/-- Steps 1, 2 and 4 of R59 for opcode `op`, guard `g` and operand fields `f`. -/
def decodeOp (op : BitVec 7) (g : Guard) (f : BitVec 21) : Except Reject Instr :=
  if op = 0x00#7 then decodeFn00 g f
  else if op = 0x01#7 then .ok (.addi g (fld f 16 5) (fld f 11 5) (fld f 0 11))
  else if op = 0x02#7 then .ok (.andi g (fld f 16 5) (fld f 11 5) (fld f 0 11))
  else if op = 0x03#7 then .ok (.ori g (fld f 16 5) (fld f 11 5) (fld f 0 11))
  else if op = 0x04#7 then .ok (.xori g (fld f 16 5) (fld f 11 5) (fld f 0 11))
  else if op = 0x05#7 then checked (fld f 6 5 == 0#5) (.shli g (fld f 16 5) (fld f 11 5) (fld f 0 6))
  else if op = 0x06#7 then checked (fld f 6 5 == 0#5) (.shri g (fld f 16 5) (fld f 11 5) (fld f 0 6))
  else if op = 0x07#7 then checked (fld f 6 5 == 0#5) (.srai g (fld f 16 5) (fld f 11 5) (fld f 0 6))
  else if op = 0x08#7 then .ok (.muli g (fld f 16 5) (fld f 11 5) (fld f 0 11))
  else if op = 0x09#7 then .ok (.addwi g (fld f 16 5) (fld f 11 5) (fld f 0 11))
  else if op = 0x0A#7 then .ok (.movi g (fld f 16 5) (fld f 0 16))
  else if op = 0x0B#7 then .ok (.movz g (fld f 16 5) (fld f 0 16))
  else if op = 0x0C#7 then .ok (.movk16 g (fld f 16 5) (fld f 0 16))
  else if op = 0x0D#7 then .ok (.movk32 g (fld f 16 5) (fld f 0 16))
  else if op = 0x0E#7 then .ok (.movk48 g (fld f 16 5) (fld f 0 16))
  else if op = 0x0F#7 then checked (fld f 4 12 == 0#12) (.srrd g (fld f 16 5) (fld f 0 4))
  else if op = 0x10#7 then checked (fld f 4 12 == 0#12) (.srwr g (fld f 16 5) (fld f 0 4))
  else if op = 0x11#7 then checked (fld f 0 16 == 0#16) (.flgrd g (fld f 16 5))
  else if op = 0x20#7 then .ok (.br g (fld f 0 21))
  else if op = 0x21#7 then .ok (.call g (fld f 0 21))
  else if op = 0x22#7 then .ok (.jalr g (fld f 16 5) (fld f 11 5) (fld f 0 11))
  else if op = 0x23#7 then .ok (.beq g (fld f 16 5) (fld f 11 5) (fld f 0 11))
  else if op = 0x24#7 then .ok (.bne g (fld f 16 5) (fld f 11 5) (fld f 0 11))
  else if op = 0x25#7 then .ok (.blt g (fld f 16 5) (fld f 11 5) (fld f 0 11))
  else if op = 0x26#7 then .ok (.bge g (fld f 16 5) (fld f 11 5) (fld f 0 11))
  else if op = 0x27#7 then .ok (.bltu g (fld f 16 5) (fld f 11 5) (fld f 0 11))
  else if op = 0x28#7 then .ok (.bgeu g (fld f 16 5) (fld f 11 5) (fld f 0 11))
  else if op = 0x29#7 then decodeFn29 g f
  else if op = 0x2A#7 then checked (fld f 19 2 == 0#2) (.cmpiEq g (fld f 16 3) (fld f 11 5) (fld f 0 11))
  else if op = 0x2B#7 then checked (fld f 19 2 == 0#2) (.cmpiLt g (fld f 16 3) (fld f 11 5) (fld f 0 11))
  else if op = 0x2C#7 then checked (fld f 19 2 == 0#2) (.cmpiLtu g (fld f 16 3) (fld f 11 5) (fld f 0 11))
  else if op = 0x2D#7 then decodeFn2D g f
  else if op = 0x2E#7 then (if fld f 0 6 = 0#6 then checked (fld f 6 10 == 0#10) (.pget g (fld f 16 5)) else .error .badFunction)
  else if op = 0x2F#7 then (if fld f 0 6 = 0#6 then checked (fld f 16 5 == 0#5 && fld f 6 5 == 0#5) (.pput g (fld f 11 5)) else .error .badFunction)
  else if op = 0x30#7 then .ok (.ldb g (fld f 16 5) (fld f 11 5) (fld f 0 11))
  else if op = 0x31#7 then .ok (.ldbs g (fld f 16 5) (fld f 11 5) (fld f 0 11))
  else if op = 0x32#7 then .ok (.ldh g (fld f 16 5) (fld f 11 5) (fld f 0 11))
  else if op = 0x33#7 then .ok (.ldhs g (fld f 16 5) (fld f 11 5) (fld f 0 11))
  else if op = 0x34#7 then .ok (.ldw g (fld f 16 5) (fld f 11 5) (fld f 0 11))
  else if op = 0x35#7 then .ok (.ldws g (fld f 16 5) (fld f 11 5) (fld f 0 11))
  else if op = 0x36#7 then .ok (.ldd g (fld f 16 5) (fld f 11 5) (fld f 0 11))
  else if op = 0x37#7 then .ok (.stb g (fld f 16 5) (fld f 11 5) (fld f 0 11))
  else if op = 0x38#7 then .ok (.sth g (fld f 16 5) (fld f 11 5) (fld f 0 11))
  else if op = 0x39#7 then .ok (.stw g (fld f 16 5) (fld f 11 5) (fld f 0 11))
  else if op = 0x3A#7 then .ok (.std g (fld f 16 5) (fld f 11 5) (fld f 0 11))
  else if op = 0x3B#7 then decodeFn3B g f
  else if op = 0x40#7 then (if fld f 0 6 = 0#6 then .ok (.vpass g (fld f 16 5) (fld f 11 5) (fld f 6 5)) else .error .badFunction)
  else if op = 0x41#7 then (if fld f 0 6 = 0#6 then .ok (.vpassr g (fld f 16 5) (fld f 11 5) (fld f 6 5)) else .error .badFunction)
  else if op = 0x42#7 then checked (fld f 1 15 == 0#15) (.shapeReq g (fld f 16 5) (fld f 0 1))
  else if op = 0x43#7 then checked (fld f 0 21 == 0#21) (.shapeRel g)
  else if op = 0x48#7 then .ok (.cfgLd g (fld f 16 5) (fld f 11 5) (fld f 0 11))
  else if op = 0x49#7 then .ok (.cfgPre g (fld f 16 5) (fld f 11 5) (fld f 0 11))
  else if op = 0x4A#7 then .ok (.cfgGo g (fld f 16 5) (fld f 0 16))
  else if op = 0x4B#7 then checked (fld f 0 16 == 0#16) (.cfgWait g (fld f 16 5))
  else if op = 0x4C#7 then checked (fld f 0 21 == 0#21) (.cfgStop g)
  else if op = 0x4D#7 then checked (fld f 1 20 == 0#20) (.cfgDrop g (fld f 0 1))
  else if op = 0x4E#7 then (if fld f 0 6 = 0#6 then checked (fld f 20 1 == 0#1) (.parmWr g (fld f 16 4) (fld f 11 5) (fld f 6 5)) else .error .badFunction)
  else if op = 0x4F#7 then checked (fld f 0 16 == 0#16) (.cfgStat g (fld f 16 5))
  else if op = 0x50#7 then (if fld f 0 6 = 0#6 then (if fld f 16 5 = 0#5 then checked (fld f 16 5 == 0#5 && fld f 9 2 == 0#2) (.sqSend g (fld f 11 5) (fld f 6 3)) else if fld f 16 5 = 1#5 then checked (fld f 16 5 == 1#5 && fld f 9 2 == 0#2) (.sqSendX2 g (fld f 11 5) (fld f 6 3)) else if fld f 16 5 = 2#5 then checked (fld f 6 15 == 2048#15) (.sqSendEoi g) else if fld f 16 5 = 3#5 then checked (fld f 6 15 == 3072#15) (.sqSendEos g) else .error .reservedField) else .error .badFunction)
  else if op = 0x51#7 then (if fld f 0 6 = 0#6 then checked (fld f 6 10 == 0#10) (.sqRecv g (fld f 16 5)) else .error .badFunction)
  else if op = 0x52#7 then checked (fld f 16 5 == 0#5) (.leaseBar g (fld f 0 16))
  else if op = 0x58#7 then (if fld f 0 6 = 0#6 then .ok (.achOpen g (fld f 16 5) (fld f 11 5) (fld f 6 5)) else .error .badFunction)
  else if op = 0x59#7 then (if fld f 0 6 = 0#6 then .ok (.achJoin g (fld f 16 5) (fld f 11 5) (fld f 6 5)) else .error .badFunction)
  else if op = 0x5A#7 then (if fld f 4 1 = 1#1 then checked (fld f 4 12 == 1#12) (.achWaitJ g (fld f 16 5) (fld f 0 4)) else checked (fld f 4 12 == 0#12) (.achWait g (fld f 16 5) (fld f 0 4)))
  else if op = 0x5B#7 then (if fld f 4 1 = 1#1 then checked (fld f 4 17 == 1#17) (.achCloseJ g (fld f 0 4)) else checked (fld f 4 17 == 0#17) (.achClose g (fld f 0 4)))
  else if op = 0x5C#7 then checked (fld f 4 17 == 0#17) (.achAbort g (fld f 0 4))
  else if op = 0x5D#7 then (if fld f 4 1 = 1#1 then checked (fld f 4 12 == 1#12) (.achStatJ g (fld f 16 5) (fld f 0 4)) else checked (fld f 4 12 == 0#12) (.achStat g (fld f 16 5) (fld f 0 4)))
  else if op = 0x60#7 then (if fld f 0 6 = 0#6 then .ok (.cqSub g (fld f 16 5) (fld f 11 5) (fld f 6 5)) else .error .badFunction)
  else if op = 0x61#7 then (if fld f 0 6 = 0#6 then checked (fld f 16 5 == 0#5) (.cqKick g (fld f 11 5) (fld f 6 5)) else .error .badFunction)
  else if op = 0x62#7 then (if fld f 0 6 = 0#6 then .ok (.cntAdd g (fld f 16 5) (fld f 11 5) (fld f 6 5)) else .error .badFunction)
  else if op = 0x63#7 then (if fld f 0 6 = 0#6 then .ok (.cntWait g (fld f 16 5) (fld f 11 5) (fld f 6 5)) else .error .badFunction)
  else if op = 0x64#7 then (if fld f 0 6 = 0#6 then checked (fld f 6 5 == 0#5) (.cntRd g (fld f 16 5) (fld f 11 5)) else .error .badFunction)
  else if op = 0x65#7 then checked (fld f 0 16 == 0#16) (.taskArm g (fld f 16 5))
  else if op = 0x66#7 then checked (fld f 0 16 == 0#16) (.taskKill g (fld f 16 5))
  else if op = 0x67#7 then checked (fld f 0 16 == 0#16) (.taskStat g (fld f 16 5))
  else if op = 0x68#7 then checked ((Instr.bankMode g (fld f 16 5) (fld f 11 5) (fld f 7 4) (fld f 5 2) (fld f 0 5)).fieldsOk) (.bankMode g (fld f 16 5) (fld f 11 5) (fld f 7 4) (fld f 5 2) (fld f 0 5))
  else if op = 0x69#7 then decodeFn69 g f
  else if op = 0x6A#7 then decodeFn6A g f
  else if op = 0x6B#7 then checked (fld f 3 18 == 0#18 && (Instr.fence g (fld f 0 3)).fieldsOk) (.fence g (fld f 0 3))
  else if op = 0x6C#7 then decodeFn6C g f
  else if op = 0x6D#7 then decodeFn6D g f
  else if op = 0x6E#7 then decodeFn6E g f
  else if op = 0x6F#7 then (if fld f 0 6 = 0#6 then checked (fld f 16 5 == 0#5) (.handStk g (fld f 11 5) (fld f 6 5)) else .error .badFunction)
  else if op = 0x70#7 then (if fld f 20 1 = 1#1 then .ok (.waitAll g (fld f 15 5) (fld f 10 5) (fld f 5 5) (fld f 0 5)) else .ok (.wait g (fld f 15 5) (fld f 10 5) (fld f 5 5) (fld f 0 5)))
  else if op = 0x71#7 then checked (fld f 0 21 == 0#21) (.nop g)
  else if op = 0x72#7 then checked (fld f 16 5 == 0#5) (.trap g (fld f 0 16))
  else if op = 0x73#7 then checked (fld f 0 21 == 0#21) (.yield g)
  else if op = 0x74#7 then .ok (.mgr g (fld f 16 5) (fld f 0 16))
  else if op = 0x75#7 then .ok (.mgw g (fld f 16 5) (fld f 0 16))
  else if op = 0x7E#7 then checked (fld f 0 21 == 0#21) (.endProg g)
  else if op = 0x7F#7 then checked (fld f 0 21 == 0#21) (.tret g)
  else .error .badOpcode
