/-- A chain id of a core's sink table (R228 to R231, R240, R244). st is 1 OPEN, 2 COMPLETE, 3 being finalised; joined are positions with context
and key. -/
structure SinkChain where
  ctx : CtxId
  st : Nat
  param : W64
  base : Nat
  cnt : Nat
  far : Bool
  added : Nat
  flags : BitVec 8
  joined : List (Nat × CtxId × Nat)
  staged : List AcnBlock
  next : List (Nat × Nat)
  deriving DecidableEq, Repr

/-- A message of the accumulate network in flight (R232). -/
inductive AcnBody
  | data (b : AcnBlock)
  | credit (c : CtxId) (key : Nat)
  | joinReq (c : CtxId) (d : BitVec 5) (handle : W64) (pos key : Nat)
  | joinRep (c : CtxId) (key : Nat) (fail : Option Trap) (w len : Nat) (anchored : Bool) (handle : W64) (pos : Nat)
  | abort (c : CtxId) (key : Nat)
  | refusal (c : CtxId) (key unit cause : Nat) (b : AcnBlock)
  deriving DecidableEq, Repr

/-- A message with its route: sending core, receiving core, lease (R233). -/
structure AcnMsg where
  lid : Nat
  fr : CoreId
  dest : CoreId
  body : AcnBody
  deriving DecidableEq, Repr

/-- Where a packet comes from (R328, R355): a local submission, of a cell, of ce.cmd, or of an instruction; a queue's slot; a walker's push. -/
inductive PSrc
  | local (cell : Option (Option Nat))
  | queue (q idx : Nat)
  | task (q idx asid va : Nat)
  deriving DecidableEq, Repr

/-- The fault of a packet, a push or a queue (R332, R345, R358): class, cause within the class, the trap's DETAIL, address word. -/
structure PFault where
  cls : Nat
  cause : Nat
  detail : Nat
  addr : W64
  deriving DecidableEq, Repr

/-- A place that a copy engine reads bytes from or writes them to: a scratchpad, this package's device memory, or another package's. -/
inductive Place
  | spad (a : Nat)
  | mem (pa : Nat)
  | far (pa : Nat)
  deriving DecidableEq, Repr

/-- An element of a packet's work that has been read: its place, its bytes, and whether they have been written (R329, R336). -/
structure CeDone where
  src : Option Place
  bs : List Byte
  done : Bool
  deriving DecidableEq, Repr

/-- A packet of a copy engine (R328 to R342). stage is 0 taken in, 1 started, 2 its accesses done, 3 an MCAST whose notices are out, 4 suppressed
by a CPY guard, 5 with its release event and counter add made (R330). acks are the receivers of an MCAST that have not acknowledged; pages those that it
has written; since the cycle in which it started; got the elements of its work that have been read; index the indices of its rows with their places (R337). -/
structure Pkt where
  num : Nat
  src : PSrc
  ctx : CtxId
  lsn : Nat
  seq : Nat
  body : List Byte
  stage : Nat
  fault : Option PFault
  notice : Option Kick
  acks : List CtxId
  pages : List Nat
  since : Nat
  got : Map CeDone
  index : Option (List (Option W32) × List (Nat × Place))
  deriving DecidableEq, Repr

/-- A command of the fabric that waits at a copy engine: context, CPY cell or the ce.cmd port, cycle of arrival (R180). -/
structure CeCmd where
  ctx : CtxId
  cell : Option Nat
  time : Nat
  deriving DecidableEq, Repr

/-- A local submission that waits for the engine's intake (R331, R348): context, LSN, place in CNT.CP, packet. -/
structure Sub where
  ctx : CtxId
  lsn : Nat
  seq : Nat
  body : List Byte
  deriving DecidableEq, Repr

/-- A link that is lasting-failed (R405, R419), seen from one of its ends: a mesh link, or a cross-core link with the ACN link beside it, and the
source that HW_ERROR names. -/
structure DeadLink where
  core : CoreId
  side : Nat
  mesh : Bool
  src : Nat
  deriving DecidableEq, Repr

/-- One core. -/
structure Core where
  sram : Mem
  /-- bank words with a double-bit error, by SRAM byte address (R24, R404) -/
  poison : List Nat
  /-- bits [1:0] of the bank that issued last (R19) -/
  lastBank : Nat
  /-- cycle in which the sequencer issued last (R19) -/
  issued : Option Nat
  divBusy : Bool
  chains : List Chain
  utlb : List TlbEnt
  sinks : Map SinkChain
  /-- chain id that the adder looks at first (R239) -/
  acnNext : Nat
  /-- commands waiting at the copy engine, in order of arrival: a CPY cell, or the ce.cmd port (R180, R327) -/
  ceCmds : List CeCmd
  /-- contexts with a waiting SHAPE.REQ, in issue order (R198) -/
  shapeQ : List CtxId
  /-- local submissions of CQ.SUB and CQ.KICK before intake, packets in progress, and the source served last (R328, R329) -/
  subs : List Sub
  pkts : List Pkt
  ceLast : Nat
  deriving DecidableEq, Repr

/-! ### Memory levels of a die and of the package (R259 to R294) -/

/-- A line of the L2 (R265 to R271, R309). -/
structure L2Line where
  pa : Nat
  way : Nat
  remote : Bool
  dirty : Bool
  sharers : List Nat
  ten : Nat
  handle : Nat
  armed : Bool
  deriving DecidableEq, Repr

/-- A block of a stack's cache layer (R280, R281). -/
structure HbmBlock where
  stack : Nat
  blk : Nat
  way : Nat
  valid : List Nat
  dirty : List Nat
  die : Nat
  handle : Nat
  deriving DecidableEq, Repr

/-- A residency handle (R270, R300). -/
structure ResHandle where
  num : Nat
  asid : Nat
  start : Nat
  len : Nat
  prio : Nat
  deriving DecidableEq, Repr

/-- Who makes a device access: a context's instruction, a tile of its load, a queue's spill path, or a packet of a copy engine. -/
inductive Who
  | ctx (c : CtxId)
  | tile (c : CtxId) (n : Nat)
  | spill (c : CtxId) (k : Nat)
  | engine (core : CoreId) (i : Nat) (ten : Nat)
  deriving DecidableEq, Repr

/-- A walk asked for, or parked in the replay queue (R291, R292). -/
structure WalkReq where
  who : Who
  asid : Nat
  va : Nat
  rd : Bool
  wr : Bool
  /-- a release event has met the entry -/
  go : Bool
  /-- page that its last walk found, base and size, and the cycle of that walk -/
  page : Nat × Nat
  at_ : Nat
  deriving DecidableEq, Repr

/-- What a device request does at its home slice (R297, R302 to R308). -/
inductive DKind
  | read (len : Nat)
  | write (bytes : List Byte)
  | amo (op : AmoOp) (size : Nat) (v x : W64)
  | afadd (x : W32) (out64 : Bool) (readout : Bool)
  | barArr
  | barReg (e : Nat)
  | cntRead
  deriving DecidableEq, Repr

****************************************

Scan the lines above for the word "which" and copy every one where it occurs.

OUTPUT OF THE EXERCISE =>
has written; since the cycle in which it started; got the elements of its work that have been read; index the indices of its rows with their places (R337). -/
  /-- cycle in which the sequencer issued last (R19) -/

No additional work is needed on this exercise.